Нет. Но она оказалась благодатным объектом для исцеления. Обиды и неудачи не повергли ее в отчаяние окончательно, а заставили взглянуть на себя глазами учеников. И тогда она поняла этих «человекообразных». Поняла, как трудно им было и неловко говорить ей правду в глаза, сознавая, что они всего лишь ученики, а она их учительница, притом не такая, как большинство — «от сих до сих», но сумевшая за какие-то несколько месяцев вызволить их из пещерного царства долбежки и списывания и поднять до уровня мыслящих гоминидов.
Вот кто ее исцелил. Ее собственные «экс-питекантропы». Правдой в глаза. И когда она это поняла, то, не скрывая радости — за них, ею самой наученных говорить правду, за себя, преображенную, новую, — сказала: «К детям надо идти от доброты, ласки, от того, что ребенку хочется, а мы часто идем от принуждения — должен!»
Это она сказала автору повести. И автор в знак того, что хорошо понимает — это не просто красивые слова, а истинная теперешняя суть отношения Марины Львовны к своим ученикам, — скажет: «Когда я была на уроках, мне так хотелось у вас учиться».
Е. Воронцова приехала в Ленинград с миссией «скорой помощи». Но та, что, казалось, нуждается в помощи, помощь оказала сама — писательнице. Она помогла ей глубже проникнуть в сложный мир отношений учителя и учеников, на примере собственных заблуждений, неудач и обид открыв перед ней всегда такую желанную, такую искомую для каждого пишущего возможность: оттолкнувшись от единичного жизненного факта, выйти на проблему общественного, так сказать, звучания. Этой проблемой в «Нейлоновой тунике» и стала проблема коммуникабельности, насущной необходимости для людей всегда быть в поиске общих точек соприкосновения, общего приложения сил. А это и есть понимание людьми друг друга, та самая первая ступенька, с которой начинается путь к счастью…

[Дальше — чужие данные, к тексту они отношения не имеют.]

/-! ### The queue, rotation and windows (18 R433 to R435) -/

/-- ETUDE_DUE (18 R433): the Reed's age has reached the test interval. -/
def execEtudeDue (c : ChanId) (r : ReedId) (s : State) : Host.Outcome State Fault Refusal :=
  let k := s.chan c
  let testing := match k.etude.run with | some x => x.reed == r.val | none => false
  if testing || k.etude.queue.contains r.val || (s.health c r.val).state == 2 || k.st == .init || k.st == .halted then .next s
  else
    let s := s.modHealth c r.val (fun h => { h with age := max h.age s.mp.testInterval })
    .next ((s.modChan c (fun k => { k with etude := { k.etude with queue := k.etude.queue ++ [r.val] } })).startTests c)

/-- DEFERRAL_DEADLINE (18 R435). -/
def execDeferralDeadline (c : ChanId) (r : ReedId) (s : State) : Host.Outcome State Fault Refusal :=
  .next (s.modChan c (fun k =>
    if k.etude.queue.contains r.val && k.slotMap.contains r.val && !k.etude.overdue.contains r.val then
      { k with etude := { k.etude with overdue := k.etude.overdue ++ [r.val] } }
    else k))

/-- At a phrase boundary a due Reed that holds a slot gives it to a free healthy spare, whose SRAM copy follows
(18 R434). -/
def State.rotate (s : State) (c : ChanId) : State :=
  let k := s.chan c
  if k.etude.run.isSome || k.etude.copy.isSome then s
  else match k.etude.queue.find? (fun (r : Nat) => k.slotMap.contains r), s.freeSpares c with
    | some r, sp :: _ => (s.swapSlot c r sp).modChan c (fun k => { k with etude := { k.etude with copy := some (r, sp) } })
    | _, _ => s

/-- A Reed whose third mismatch failed gives its slot to a healthy spare at the phrase boundary; when every healthy spare is
under test, that test is abandoned (03 R85; 18 R439). -/
def State.replaceFailed (s : State) (c : ChanId) : State :=
  let todo := (s.chan c).etude.replace
  let s := todo.foldl (fun (s : State) r =>
    if !(s.chan c).slotMap.contains r then s
    else match s.freeSpares c with
      | sp :: _ => s.swapSlot c r sp
      | [] => match (s.chan c).etude.run with
        | some x => if x.was = 0 ∧ !x.inPlace then (s.abandonRun c).swapSlot c r x.reed else s
        | none => s) s
  s.modChan c (fun k => { k with etude := { k.etude with replace := [] } })

/-- ROTATION_COPY_DONE (18 R434): the displaced Reed's actions have completed, its SRAM is in the spare, and its run starts. -/
def execRotationCopyDone (c : ChanId) (s : State) : Host.Outcome State Fault Refusal :=
  let k := s.chan c
  match k.etude.copy with
  | none => .next s
  | some (old, new) =>
    match reedId? old, reedId? new with
    | some a, some b =>
      if !(k.reed a).idle then .next s
      else
        let s := s.modChan c (fun k => { (k.modReed b (fun x => { x with sram := (k.reed a).sram, badParity := (k.reed a).badParity }))
          with etude := { k.etude with copy := none } })
        .next (if s.chan c |>.etude.queue.contains old then s.startRun c old else s)
    | _, _ => .next s

/-- At the end of a CKPT phrase a window that is due opens (18 R435). -/
def State.openWindow (s : State) (c : ChanId) : State :=
  let k := s.chan c
  if !k.etude.windowDue then s
  else
    let fixed := s.mp.winInterval != 0
    let s := s.modChan c (fun k => { k with etude := { k.etude with
      windowDue := false, window := fixed || !k.etude.overdue.isEmpty, untilTests := !fixed && !k.etude.overdue.isEmpty, late := false } })
    s.startTests c

/-- ETUDE_WINDOW_END (18 R435): the window length has passed; a test that outlasts it is completed. -/
def execEtudeWindowEnd (c : ChanId) (s : State) : Host.Outcome State Fault Refusal :=
  let e := (s.chan c).etude
  if e.window && !e.untilTests then
    .next ((s.modChan c (fun k => { k with etude := { k.etude with late := true } })).settleWindow c)
  else .next s

/-- After the COMMIT of a step a window may become due (18 R435). -/
def State.noteCommit (s : State) (c : ChanId) (step : Nat) : State :=
  let due := if s.mp.winInterval = 0 then !(s.chan c).etude.overdue.isEmpty else step % s.mp.winInterval == 0
  s.modChan c (fun k => { k with etude := { k.etude with windowDue := k.etude.windowDue || due } })

/-- Reeds are marked suspect for retest before they are used (18 R437). -/
def State.reinstate (s : State) (c : ChanId) (rs : List Nat) : State :=
  let s := rs.foldl (fun (s : State) r => (s.modHealth c r (fun h => { h with state := if h.state = 3 then 3 else 1 })).modChan c (fun k =>
    { k with etude := { k.etude with queue := if k.etude.queue.contains r then k.etude.queue else k.etude.queue ++ [r] } })) s
  (s.setMap c (s.chan c).slotMap).startTests c

end Sys2Proof.Machine
end

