-- ==== Sys2Proof/Certificates/Slice0/Obligations.lean ====
section
/-! DEFINITION. The statements about the model. -/

section

open Sys2Proof Sys2Proof.Machine Sys2Proof.Num

/-! ### The Valve -/

/-- The instructions that copy, mask or select bits complete with the results of 06 R146 and R147: NOP writes nothing, MOV copies
b, MOVI writes its immediate, SEL copies a or c unchanged by predicate IMM[1:0], and AND, OR and XOR act bit by bit. They raise no
flag, and nothing but the run changes. -/
def Obligations.ValveRawInstructions : Prop :=
  ∀ (s : State) (c : ChanId) (r : ReedId),
    s.laneResult (.nop c r) c r 0x00 (fun _ => false) (fun _ _ => True) (fun _ _ _ => {})
    ∧ s.laneResult (.mov c r) c r 0x1A (fun _ => false) (fun _ _ => True) (fun x w l => { bits := some (x.second w l) })
    ∧ s.laneResult (.movi c r) c r 0x1E (fun _ => false) (fun _ _ => True) (fun _ w _ => { bits := some (wImm w) })
    ∧ s.laneResult (.sel c r) c r 0x08 (fun _ => false) (fun _ _ => True) (fun x w l =>
        { bits := some (if x.predAt (wImm w % 4) l then x.lane (wVa w) l else x.lane (wVc w) l) })
    ∧ s.laneResult (.and_ c r) c r 0x17 (fun _ => false) (fun _ _ => True) (fun x w l => { bits := some (x.lane (wVa w) l &&& x.second w l) })
    ∧ s.laneResult (.or_ c r) c r 0x18 (fun _ => false) (fun _ _ => True) (fun x w l => { bits := some (x.lane (wVa w) l ||| x.second w l) })
    ∧ s.laneResult (.xor_ c r) c r 0x19 (fun _ => false) (fun _ _ => True) (fun x w l => { bits := some (x.lane (wVa w) l ^^^ x.second w l) })

/-- The shifts complete on the lane types that 06 R146 gives them: SHL of both integer types, SHR of UINT16 and SAR of INT16, by
the low four bits of b. On any other lane type they complete too, with a free value in each executing lane, which is the model's choice
(log 39). Nothing but the run changes. -/
def Obligations.ValveShifts : Prop :=
  ∀ (s : State) (c : ChanId) (r : ReedId),
    let a16 := fun (x : Run) (w l : Nat) => BitVec.ofNat 16 (x.lane (wVa w) l)
    let free := fun (x : Run) (w l : Nat) => LaneOut.open_ (s.laneIn c r x w false l)
    s.laneResult (.shl c r) c r 0x14 (fun _ => false) (fun _ _ => True) (fun x w l =>
      if 2 ≤ wTy w then { bits := some ((a16 x w l <<< (x.second w l % 16)).toNat) } else free x w l)
    ∧ s.laneResult (.shr c r) c r 0x15 (fun _ => false) (fun _ _ => True) (fun x w l =>
      if wTy w = 3 then { bits := some ((a16 x w l >>> (x.second w l % 16)).toNat) } else free x w l)
    ∧ s.laneResult (.sar c r) c r 0x16 (fun _ => false) (fun _ _ => True) (fun x w l =>
      if wTy w = 2 then { bits := some (((a16 x w l).sshiftRight (x.second w l % 16)).toNat) } else free x w l)

/-- CMP writes predicate IMM[1:0] of the executing lanes and nothing else (06 R146), by the relation that IMM[4:2] names, and orders
float values as 02 R53 sets out: NaN compares unordered with every value, itself included, so that equal and the four orders are
false and not-equal is true; and both zeros are equal. -/
def Obligations.ValveCompare : Prop :=
  (∀ (s : State) (c : ChanId) (r : ReedId),
    s.laneResult (.cmp c r) c r 0x07 (fun _ => false) (fun _ _ => True) (fun x w l =>
      { pred := some (Lane.relation (Lane.Ty.ofCode (wTy w)) (wImm w / 4 % 8) (x.lane (wVa w) l) (x.second w l)) }))
  ∧ (∀ ty a b, ty = Lane.Ty.bf16 ∨ ty = Lane.Ty.fp16 →
      Lane.fval ty a = .nan ∨ Lane.fval ty b = .nan →
      Lane.relation ty 0 a b = false ∧ Lane.relation ty 1 a b = true ∧ Lane.relation ty 2 a b = false
        ∧ Lane.relation ty 3 a b = false ∧ Lane.relation ty 4 a b = false ∧ Lane.relation ty 5 a b = false)
  ∧ (∀ ty a b, ty = Lane.Ty.bf16 ∨ ty = Lane.Ty.fp16 → a ∈ [0x0000, 0x8000] → b ∈ [0x0000, 0x8000] →
      Lane.relation ty 0 a b = true ∧ Lane.relation ty 1 a b = false)

/-- PERM and PERMX complete when every index lies below VL: each executing lane receives the lane of a that its index names, read
before the instruction (06 R146, R151). Where an index does not, a run in fast mode completes too, with +0 in that lane and the
sticky PERM_OOR flag set, and nothing but the run changes. In strict mode such an index raises VALVE_FAULT: the run ends, its status word
names the instruction and the first such lane, and an error of class S is written (06 R151, R154, R156). PERMX with IMM[15:8] not zero
completes with a free value in each executing lane, which is the model's choice (log 39). -/
def Obligations.ValvePermutes : Prop :=
  ∀ (s : State) (c : ChanId) (r : ReedId),
    let fetch := fun (ix : Nat → Nat) (x : Run) (w l : Nat) =>
      if ix l < x.desc.vl then { bits := some (x.lane (wVa w) (ix l)) } else ({ bits := some 0, oor := true } : LaneOut)
    let inside := fun (ix : Nat → Nat) (x : Run) (w : Nat) =>
      x.set.strict = false ∨ ∀ l, l < 256 → x.executes w l = true → ix l < x.desc.vl
    let ends := fun (i : Instr) (x : Run) (l : Nat) =>
      ∃ t, exec i s = .next t ∧ s.onlyChan c t ∧ ((t.chan c).reed r).valve.run = none
        ∧ ((t.chan c).reed r).valve.status = x.statusWord (some (x.pc, l)) ∧ (t.chan c).wroteErr 1 r.val .valveFault .S
    let first := fun (ix : Nat → Nat) (x : Run) (w l : Nat) =>
      l < 256 ∧ x.executes w l = true ∧ x.desc.vl ≤ ix l ∧ ∀ j, j < l → x.executes w j = true → ix j < x.desc.vl
    s.laneResult (.perm c r) c r 0x12 (fun _ => false) (fun x w => inside (x.second w) x w) (fun x w => fetch (x.second w) x w)
    ∧ s.laneResult (.permx c r) c r 0x13 (fun _ => false) (fun x w => 256 ≤ wImm w ∨ inside (fun l => l ^^^ wImm w) x w)
        (fun x w l => if 256 ≤ wImm w then LaneOut.open_ (s.laneIn c r x w false l) else fetch (fun l => l ^^^ wImm w) x w l)
    ∧ (∀ x w l, s.atInstr c r 0x12 x w → x.set.strict = true → first (x.second w) x w l → ends (.perm c r) x l)
    ∧ (∀ x w l, s.atInstr c r 0x13 x w → x.set.strict = true → wImm w < 256 → first (fun l => l ^^^ wImm w) x w l →
        ends (.permx c r) x l)

/-- ADD, SUB, MUL, FMA, MIN, MAX and CVT complete on every lane type, with the results and flags of the lane arithmetic, and nothing but
the run changes, save the random sources of lanes that round stochastically; FMA of an integer type, which 06 R146 does not give, has a
free value as its result, which is the model's choice (log 39). INT16 and UINT16 sums, differences and products saturate at the limits of their type, with V_OVF where the exact
result lies beyond them (06 R146, R149). -/
def Obligations.ValveArithmetic : Prop :=
  (∀ (s : State) (c : ChanId) (r : ReedId),
    let res := fun (draw : Nat → Bool) (g : Lane.Env → Lane.Ty → Rnd → LaneIn → Lane.Res) (x : Run) (w l : Nat) =>
      LaneOut.ofRes (g x.env (Lane.Ty.ofCode (wTy w)) (rndOf (wRnd w)) (s.laneIn c r x w (draw w) l))
    s.laneResult (.add c r) c r 0x01 drawsFloat (fun _ _ => True) (res drawsFloat (fun e ty m i => Lane.add2 e ty m i.a i.b i.r8))
    ∧ s.laneResult (.sub c r) c r 0x02 drawsFloat (fun _ _ => True) (res drawsFloat (fun e ty m i => Lane.sub2 e ty m i.a i.b i.r8))
    ∧ s.laneResult (.mul c r) c r 0x03 drawsFloat (fun _ _ => True) (res drawsFloat (fun e ty m i => Lane.mul2 e ty m i.a i.b i.r8))
    ∧ s.laneResult (.fma c r) c r 0x04 drawsFloat (fun _ _ => True) (fun x w l =>
        if wTy w < 2 then res drawsFloat (fun e ty m i => Lane.fma3 e ty m i.a i.b i.c i.r8) x w l
        else LaneOut.open_ (s.laneIn c r x w false l))
    ∧ s.laneResult (.min c r) c r 0x05 (fun _ => false) (fun _ _ => True) (res (fun _ => false) (fun e ty _ i => Lane.minmax e ty false i.a i.b))
    ∧ s.laneResult (.max c r) c r 0x06 (fun _ => false) (fun _ _ => True) (res (fun _ => false) (fun e ty _ i => Lane.minmax e ty true i.a i.b))
    ∧ s.laneResult (.cvt c r) c r 0x0F drawsCvt (fun _ _ => True) (fun x w l =>
        LaneOut.ofRes (Lane.cvt x.env (Lane.Ty.ofCode (wTy w)) (wImm w % 4) (rndOf (wRnd w))
          (s.laneIn c r x w (drawsCvt w) l).a (s.laneIn c r x w (drawsCvt w) l).r8)))
  ∧ (∀ (e : Lane.Env) (m : Rnd) (a b r8 : Nat),
      let A := (BitVec.ofNat 16 a).toInt
      let B := (BitVec.ofNat 16 b).toInt
      let sat := fun (z : Int) => (BitVec.ofInt 16 (max (-32768) (min 32767 z))).toNat
      let out := fun (z : Int) => decide (z < -32768 ∨ 32767 < z)
      ((Lane.add2 e .int16 m a b r8).bits = sat (A + B) ∧ (Lane.add2 e .int16 m a b r8).fl.ovf = out (A + B))
      ∧ ((Lane.sub2 e .int16 m a b r8).bits = sat (A - B) ∧ (Lane.sub2 e .int16 m a b r8).fl.ovf = out (A - B))
      ∧ ((Lane.mul2 e .int16 m a b r8).bits = sat (A * B) ∧ (Lane.mul2 e .int16 m a b r8).fl.ovf = out (A * B)))
  ∧ (∀ (e : Lane.Env) (m : Rnd) (a b r8 : Nat), a < 65536 → b < 65536 →
      (Lane.add2 e .uint16 m a b r8).bits = min 65535 (a + b)
      ∧ (Lane.sub2 e .uint16 m a b r8).bits = a - b
      ∧ (Lane.mul2 e .uint16 m a b r8).bits = min 65535 (a * b))

/-- MIN and MAX of float lanes by the mode, as 02 R54 sets out: a run latches the mode of its channel (0x3n00, RWP, fast at reset), and
each lane of the instruction takes the minimum or maximum of a and b under it. Of two numbers the lesser is the minimum and the greater
the maximum. Fast mode returns the operand that is not NaN, and the canonical NaN when both are; strict mode gives the canonical NaN when
either is, and orders −0 below +0. A −0 is still written as +0: neither a raw nor a quantising output stream writes a negative-zero
code. -/
def Obligations.ValveMinMax : Prop :=
  ((stopRow 0x3000 0).map (fun x => x.access) = some .rwp ∧ (∀ c, (State.reset.chan c).live.strict = false ∧ (State.reset.chan c).shadow.strict = false)
    ∧ (∀ k : Channel, k.live.latch.strict = k.live.strict) ∧ ∀ x : Run, x.env.strict = x.set.strict)
  ∧ (∀ (s : State) (c : ChanId) (r : ReedId),
    let res := fun (big : Bool) (x : Run) (w l : Nat) =>
      LaneOut.ofRes (Lane.minmax x.env (Lane.Ty.ofCode (wTy w)) big (x.lane (wVa w) l) (x.second w l))
    s.laneResult (.min c r) c r 0x05 (fun _ => false) (fun _ _ => True) (res false) ∧ s.laneResult (.max c r) c r 0x06 (fun _ => false) (fun _ _ => True) (res true))
  ∧ (∀ (e : Lane.Env) (ty : Lane.Ty) (big : Bool) (a b : Nat), ty = Lane.Ty.bf16 ∨ ty = Lane.Ty.fp16 →
    let nan := if ty = Lane.Ty.bf16 then 0x7FC0 else 0x7E00
    let pick := (Lane.minmax e ty big a b).bits
    (e.strict = false → Lane.fval ty a = .nan → Lane.fval ty b ≠ .nan → pick = b)
    ∧ (e.strict = false → Lane.fval ty a ≠ .nan → Lane.fval ty b = .nan → pick = a)
    ∧ (Lane.fval ty a = .nan → Lane.fval ty b = .nan → pick = nan)
    ∧ (e.strict = true → Lane.fval ty a = .nan ∨ Lane.fval ty b = .nan → pick = nan)
    ∧ (Lane.relation ty 2 a b = true → pick = if big then b else a)
    ∧ (Lane.relation ty 4 a b = true → pick = if big then a else b)
    ∧ (Lane.relation ty 0 a b = true → pick = a ∨ pick = b)
    ∧ (∀ i j, e.strict = true → Lane.fval ty a = .fin true 0 i → Lane.fval ty b = .fin false 0 j → pick = if big then b else a)
    ∧ (∀ i j, e.strict = true → Lane.fval ty a = .fin false 0 i → Lane.fval ty b = .fin true 0 j → pick = if big then a else b))
  ∧ (∀ t vl group free, Fmt.isInt (Score.fmtOf t.layout) = false →
    ∀ ch ∈ rawGroup t vl group free, ∀ v ∈ ch.codes, v ≠ 2 ^ (Fmt.bits (Score.fmtOf t.layout) - 1))
  ∧ (∀ (q : Quant.Cfg) code src, Fmt.isInt q.fmt = false → ∀ v ∈ (Quant.elementLoop q code src).1, v ≠ 2 ^ (Fmt.bits q.fmt - 1))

На эту ступеньку тужится влезть и герой повести Владимира Тендрякова «Весенние перевертыши», паренек из поселка Куделино Дюшка Тягунов. Но будто бы в страшном сне, кто-то держит его за рубаху сзади и, как он ни вырывается, как ни бьется, — только лишь занесет над ступенькой ногу, ступенька эта, как заколдованная, уплывает из-под ног.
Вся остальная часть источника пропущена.